Global Blood Therapeutics (GBT) recently announced it has enrolled the first patient into its Phase 2 ZEPHYR clinical trial (NCT02846324), assessing the safety and effectiveness of GBT440 in treating hypoxemia in patients with idiopathic pulmonary fibrosis (IPF) who receive supplemental oxygen at rest.
Hypoxemia is a condition referring to abnormally low levels of oxygen in the blood. It is common for IPF patients to suffer from hypoxemia, and often causes patients to feel breathless and fatigue.
GBT440 is a modifier that works by increasing hemoglobin’s affinity for oxygen.
According to a press release, recent research suggests that hemoglobin modifiers like GBT440 have the potential to restore hemoglobin function and increase oxygen uptake in the lungs, resulting in improved oxygen delivery to tissues.
In animal models, GBT440 demonstrated increased oxygen saturation levels in pulmonary fibrosis and severe hypoxia. Based on these findings, GBT440 is now being evaluated for its potential in treating hypoxemia in IPF patients.
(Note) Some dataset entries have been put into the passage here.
-- ==== Sys2Proof/Laws/Blocks.lean ====
section
/-! SUPPORT. Frame lemmas of the shared operations of Flags, Lamp, Demand, Priority and Tram: the parts of the blocks that each leaves as they were. -/

namespace Sys2Proof.Machine

/-- An invariant of every step of a fold over the blocks holds of the fold. -/
theorem foldl_inv {α : Type} (P : Rt → Prop) (g : Rt → α → Rt) (h : ∀ r a, P r → P (g r a)) :
    ∀ (l : List α) (r : Rt), P r → P (l.foldl g r)
  | [], _, hr => hr
  | a :: l, r, hr => foldl_inv P g h l (g r a) (h r a hr)

@[simp] theorem RingUnit.setPort_fields (q : RingUnit) (p : Port) (x : PortRec) :
    (q.setPort p x).replies = q.replies ∧ (q.setPort p x).aspects = q.aspects ∧ (q.setPort p x).aux = q.aux ∧
    (q.setPort p x).crcFlag = q.crcFlag ∧ (q.setPort p x).port p = x := by
  cases p <;> simp [RingUnit.setPort, RingUnit.port]

@[simp] theorem post_frame (e : Env) (kind : EventKind) (subject : Byte) (detail : List Byte) (r : Rt) :
    (post e kind subject detail r).ring = r.ring ∧ (post e kind subject detail r).mode = r.mode ∧ (post e kind
    subject detail r).groups = r.groups ∧ (post e kind subject detail r).monitor = r.monitor ∧ (post e kind
    subject detail r).lamp = r.lamp ∧ (post e kind subject detail r).stage = r.stage ∧ (post e kind subject
    detail r).loops = r.loops ∧ (post e kind subject detail r).demand = r.demand ∧ (post e kind subject detail
    r).trams = r.trams ∧ (post e kind subject detail r).priority = r.priority ∧ (post e kind subject detail
    r).report.record = r.report.record ∧ (post e kind subject detail r).notices = r.notices := by
  simp only [post, ReportUnit.take, Rt.withReport_fields]
  split <;> (try split) <;> simp


@[simp] theorem fillRecord_frame (e : Env) (kind : RecordKind) (g1 g2 : Option Group) (loop : Option Loop) (addr : Option Byte) (r : Rt) :
    (fillRecord e kind g1 g2 loop addr r).ring = r.ring ∧ (fillRecord e kind g1 g2 loop addr r).mode = r.mode ∧
    (fillRecord e kind g1 g2 loop addr r).groups = r.groups ∧ (fillRecord e kind g1 g2 loop addr r).monitor =
    r.monitor ∧ (fillRecord e kind g1 g2 loop addr r).lamp = r.lamp ∧ (fillRecord e kind g1 g2 loop addr
    r).stage = r.stage ∧ (fillRecord e kind g1 g2 loop addr r).loops = r.loops ∧ (fillRecord e kind g1 g2 loop
    addr r).demand = r.demand ∧ (fillRecord e kind g1 g2 loop addr r).trams = r.trams ∧ (fillRecord e kind g1 g2
    loop addr r).priority = r.priority ∧ (fillRecord e kind g1 g2 loop addr r).report.queue = r.report.queue ∧
    (fillRecord e kind g1 g2 loop addr r).report.lost = r.report.lost ∧ (fillRecord e kind g1 g2 loop addr
    r).report.summary = r.report.summary ∧ (fillRecord e kind g1 g2 loop addr r).notices = r.notices := by
  simp only [fillRecord, Rt.withReport_fields]
  cases r.report.record <;> simp <;> cases kind <;> simp <;> split <;> simp


@[simp] theorem postLoopFault_frame (e : Env) (l : Loop) (c : LoopCause) (r : Rt) :
    (postLoopFault e l c r).ring = r.ring ∧ (postLoopFault e l c r).mode = r.mode ∧ (postLoopFault e l c
    r).groups = r.groups ∧ (postLoopFault e l c r).monitor = r.monitor ∧ (postLoopFault e l c r).lamp = r.lamp ∧
    (postLoopFault e l c r).stage = r.stage ∧ (postLoopFault e l c r).loops = r.loops ∧ (postLoopFault e l c
    r).demand = r.demand ∧ (postLoopFault e l c r).trams = r.trams ∧ (postLoopFault e l c r).priority =
    r.priority ∧ (postLoopFault e l c r).notices = r.notices := by
  simp [postLoopFault]


@[simp] theorem postLampFail_frame (e : Env) (addr : Byte) (slot : Slot) (output : Fin 3) (g : Group) (r : Rt) :
    (postLampFail e addr slot output g r).ring = r.ring ∧ (postLampFail e addr slot output g r).mode = r.mode ∧
    (postLampFail e addr slot output g r).groups = r.groups ∧ (postLampFail e addr slot output g r).monitor =
    r.monitor ∧ (postLampFail e addr slot output g r).lamp = r.lamp ∧ (postLampFail e addr slot output g
    r).stage = r.stage ∧ (postLampFail e addr slot output g r).loops = r.loops ∧ (postLampFail e addr slot
    output g r).demand = r.demand ∧ (postLampFail e addr slot output g r).trams = r.trams ∧ (postLampFail e addr
    slot output g r).priority = r.priority ∧ (postLampFail e addr slot output g r).notices = r.notices := by
  simp [postLampFail]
The ZEPHYR clinical trial was designed as an open-label study to evaluate GBT440 in a broad range of patients with IPF, including those who are on supplemental oxygen at rest and patients who do not use oxygen at rest but become hypoxemic with exercise.
The trial will evaluate 16 IPF patients who are receiving supplemental oxygen at rest, ages 45 to 80. Each will receive 900 mg of oral treatment on a daily basis.
“Although supplemental oxygen is an important treatment for IPF patients with hypoxemia, it’s also a burden due to the mobility restrictions posed by oxygen delivery devices and as a result adherence to therapy may be limited,” said Ted W. Love, MD, GBT’s president and CEO. “Allowing patients to be oxygen-independent or reducing their need for oxygen would be very beneficial for this patient population.”
The trial’s primary endpoint will be the evaluation of the effects of GBT440 on oxygen saturation at rest over 90 days. Secondary endpoints include evaluating the effect of GBT440 on the requirement of supplemental oxygen, the six-minute walk distance (6MWD) test (which assesses exercise capacity), and overall quality of life using patient-reported outcomes. The study will also evaluate the tolerability and pharmacokinetics of GBT440.
“This Phase 2a study will provide further important evidence to validate GBT440’s unique hypoxemia-targeting mechanism of action. We believe that GBT440 has the potential to be a promising therapeutic option for IPF patients,” Love said.